Phonographs, photographs and telegraphs present a subtle lie that life belongs on a graph.  Our neighborhood is an a grid, sending us electricity in promise of progress. It's less about progress than progression through compression.

Life on a graph is compressed.  A phonograph extracts sound that is meant for a concert hall and compresses it into a machine.  We lose a sense of the quality in exchange for portability and permanence.  The same goes for a photograph.  It's a two-dimensional, black and white replica of life.

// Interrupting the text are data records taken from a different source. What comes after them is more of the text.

theorem witness_StepKeepsInvariant :
    (calls State.reset [.map "shadow" 2 0 1 false]).Inv ∧
      ∃ t, step (calls State.reset [.map "shadow" 2 0 1 false]) = .next t := ⟨by decide, _, rfl⟩

/-- A completed cycle, a cycle that raises, a call that is no cycle, and reset. -/
theorem witness_FlagsAreOnlyOredIn :
    (∃ t, step (tc 0x8000 [0xA9, 0x00]) = .next t ∧ (tc 0x8000 [0xA9, 0x00]).hostCalls = [] ∧ t.fault = none) ∧
      (∃ t, step State.reset = .next t ∧ t.fault ≠ none ∧ State.reset.hostCalls.head? ≠ some .reset) ∧
      (∃ t, step (calls State.reset [.byteLength]) = .next t ∧
        ¬((calls State.reset [.byteLength]).hostCalls = [] ∨
          (calls State.reset [.byteLength]).hostCalls.head? = some .cycle)) ∧
      ∃ t, step (calls { State.reset with fr := 0x82 } [.reset]) = .next t :=
  ⟨⟨_, rfl, by decide, by decide⟩, ⟨_, rfl, by decide, by decide⟩, ⟨_, rfl, by decide⟩, _, rfl⟩

theorem witness_OnlyLdaWritesAccumulator :
    ∃ t, step (tc 0x8000 [0xA9, 0x01]) = .next t ∧ t.a ≠ (tc 0x8000 [0xA9, 0x01]).a ∧
      (tc 0x8000 [0xA9, 0x01]).hostCalls.head? ≠ some .reset := ⟨_, rfl, by decide, by decide⟩

theorem witness_RegisterWriters :
    ∃ t, step (tc 0x8000 [0xA9, 0x01]) = .next t ∧ t.pc = (tc 0x8000 [0xA9, 0x01]).pc + 2#16 ∧
      (tc 0x8000 [0xA9, 0x01]).hostCalls.head? ≠ some .reset ∧
      (tc 0x8000 [0xA9, 0x01]).hostCalls.head? ≠ some .handleInterrupts := ⟨_, rfl, by decide, by decide, by decide⟩

theorem witness_ShapesNeverChange : ∃ t, step State.reset = .next t := ⟨_, rfl⟩

theorem witness_OnlyMapAndUnmapChangeRegions :
    (∃ t, step (calls State.reset [.map "shadow" 2 0 1 true]) = .next t ∧ t.regions ≠ State.reset.regions) ∧
      ∃ t, step (calls State.reset [.unmap 3]) = .next t ∧ t.regions ≠ State.reset.regions :=
  ⟨⟨_, rfl, by decide⟩, _, rfl, by decide⟩

theorem witness_CycleCostChangesNothing :
    (∃ t, step State.reset = .next t) ∧ step halted = .refused .halted := ⟨⟨_, rfl⟩, rfl⟩

end Sys2Proof.Tests
end

/-! # The state: registers, the invariant, and who writes what (10_state.md) -/

namespace Sys2Proof.Machine

/-! ## The register file -/

/-- A general-purpose register after a write reads the value masked to its width (10_state.md R11). -/
theorem RegVal.toNat_put (x : RegVal) (v : Int) : (x.put v).toNat = (v % (2 ^ x.width : Nat)).toNat := by
  cases x with
  | w8 _ => exact BitVec.toNat_ofInt v
  | w16 _ => exact BitVec.toNat_ofInt v

/-- A write keeps a general-purpose register's name and width. -/
@[simp] theorem Gpr.decl_put (g : Gpr) (v : Int) : (g.put v).decl = g.decl := by
  obtain ⟨name, val⟩ := g
  cases val <;> rfl

theorem State.regRead_regWrite_self {s : State} {r : RegName} {w : Nat} (v : Int) (h : s.regWidth r = some w) :
    (s.regWrite r v).regRead r = some (v % (2 ^ w : Nat)).toNat := by
  cases r with
  | gpr k =>
    obtain ⟨g, hg, rfl⟩ := Option.map_eq_some_iff.1 h
    simp [State.regWrite, State.regRead, hg, Gpr.put, RegVal.toNat_put]
  | a | fr | ir | pc | sp | fp =>
    cases h
    exact congrArg some (BitVec.toNat_ofInt v)

theorem State.regRead_regWrite_ne (s : State) {r r' : RegName} (v : Int) (h : r' ≠ r) :
    (s.regWrite r v).regRead r' = s.regRead r' := by
  cases r with
  | gpr k =>
    cases r' with
    | gpr j =>
      have hkj : k ≠ j := fun e => h (by rw [e])
      simp [State.regWrite, State.regRead, hkj]
    | a | fr | ir | pc | sp | fp => rfl
  | a | fr | ir | pc | sp | fp =>
    cases r' <;> simp [State.regWrite, State.regRead] at h ⊢

theorem State.gprDecls_regWrite (s : State) (r : RegName) (v : Int) : (s.regWrite r v).gprDecls = s.gprDecls := by
  cases r with
  | gpr k =>
    refine List.ext_getElem? fun j => ?_
    simp only [State.gprDecls, State.regWrite, State.setGprs_gprs, List.getElem?_map, List.getElem?_modify]
    cases s.gprs[j]? with
    | none => rfl
    | some g => by_cases hk : k = j <;> simp [hk]
  | a | fr | ir | pc | sp | fp => rfl

/-- The width of a general-purpose register is the one its declaration gives. -/
theorem State.regWidth_gpr (s : State) (k : Nat) : s.regWidth (.gpr k) = (s.gprDecls[k]?).map Prod.snd := by
  simp [State.regWidth, State.gprDecls, Function.comp_def, Gpr.decl]

theorem State.regWidth_regWrite (s : State) (r r' : RegName) (v : Int) :
    (s.regWrite r v).regWidth r' = s.regWidth r' := by
  cases r' with
  | gpr k => rw [State.regWidth_gpr, State.regWidth_gpr, State.gprDecls_regWrite]
  | a | fr | ir | pc | sp | fp => rfl

/-- Masking the exact sum of a register's value and an integer is the sum modulo the register's range. -/
theorem ofInt_toNat_add {w : Nat} (x : BitVec w) (k : Int) :
    BitVec.ofInt w (x.toNat + k) = x + BitVec.ofInt w k := by
  rw [BitVec.ofInt_add, BitVec.ofInt_natCast, BitVec.ofNat_toNat, BitVec.setWidth_eq]

theorem State.regWrite_pc_add (s : State) (k : Int) :
    s.regWrite .pc (s.pc.toNat + k) = s.setPc (s.pc + BitVec.ofInt 16 k) :=
  congrArg s.setPc (ofInt_toNat_add s.pc k)

theorem State.regWrite_sp_add (s : State) (k : Int) :
    s.regWrite .sp (s.sp.toNat + k) = s.setSp (s.sp + BitVec.ofInt 16 k) :=
  congrArg s.setSp (ofInt_toNat_add s.sp k)

/-! ## What the relations between states keep -/

theorem State.halted_eq_false_iff (s : State) : s.halted = false ↔ s.fault = none := by
  simp [State.halted]

theorem State.halted_eq_true_iff (s : State) : s.halted = true ↔ s.fault ≠ none := by
  simp [State.halted, Option.isSome_iff_ne_none]

section
variable {s t : State}

theorem OpStep.a_eq (h : OpStep s t) : t.a = s.a := by obtain ⟨_, _, _, _, _, _, _, _, _, _, rfl⟩ := h; rfl
theorem OpStep.fr_eq (h : OpStep s t) : t.fr = s.fr := by obtain ⟨_, _, _, _, _, _, _, _, _, _, rfl⟩ := h; rfl
theorem OpStep.fp_eq (h : OpStep s t) : t.fp = s.fp := by obtain ⟨_, _, _, _, _, _, _, _, _, _, rfl⟩ := h; rfl
theorem OpStep.gprs_eq (h : OpStep s t) : t.gprs = s.gprs := by obtain ⟨_, _, _, _, _, _, _, _, _, _, rfl⟩ := h; rfl

theorem BusStep.pc_eq (h : BusStep s t) : t.pc = s.pc := by obtain ⟨_, _, _, rfl⟩ := h; rfl
theorem BusStep.sp_eq (h : BusStep s t) : t.sp = s.sp := by obtain ⟨_, _, _, rfl⟩ := h; rfl
theorem BusStep.fault_eq (h : BusStep s t) : t.fault = s.fault := by obtain ⟨_, _, _, rfl⟩ := h; rfl

end

/-! ## The invariant -/

/-- The parameters, the region list and the token counter are as before, and every device keeps its class, capacity and
form: all that the invariant speaks of. -/
structure SameLayout (s t : State) : Prop where
  params : t.params = s.params
  regions : t.regions = s.regions
  nextToken : t.nextToken = s.nextToken
  devices : DevicesKeep s.devices t.devices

Or a telegraph - chop the information into patterns of beeps in exchange for instant messaging (teaching us the lie that the urgent is the same as the important).  For what it's worth, I have a hunch that the mind can produce permanent and portable images and sound, but it's intangible and untrustworthy.

The mind is mythology and pictures are prose, but I am convinced that truth is not always real and reality is not always true. If the twentieth century is simply more compression and portability and constant progression without ever feeling the connection to the land, I'm not sure that I'm fit for it.  If we are willing to exchange connection with one another for connection to to devices, then I think it's a Faustian exchange and I'm not sure I'm the teacher to lead this "cutting edge" reform. Especially when no one is asking "who and what are we cutting?" (Is it us? Is it information? Is it the land? Is it sound and space and time that we cut through?)

A couple of days ago, I saw my wife speaking softly into the mouth of a telephone.  She was at home, but she was somewhere else. Her hand gently held its mechanical mouth.  I don't fault her for wanting to talk to her parents, but in that moment, I was jealous.  It should have been my mouth she caressed and my lips she kissed.

A century from now, we'll probably have moving pictures at the palm of our hands.  We'll have instant messaging and we'll probably have a way to plug a tiny phonograph into our ears to hear thousands of songs. Life will be so compressed that people won't even have a reason to stare out into the stars or watch the son fall into the horizon or sit around a fire and tell stories.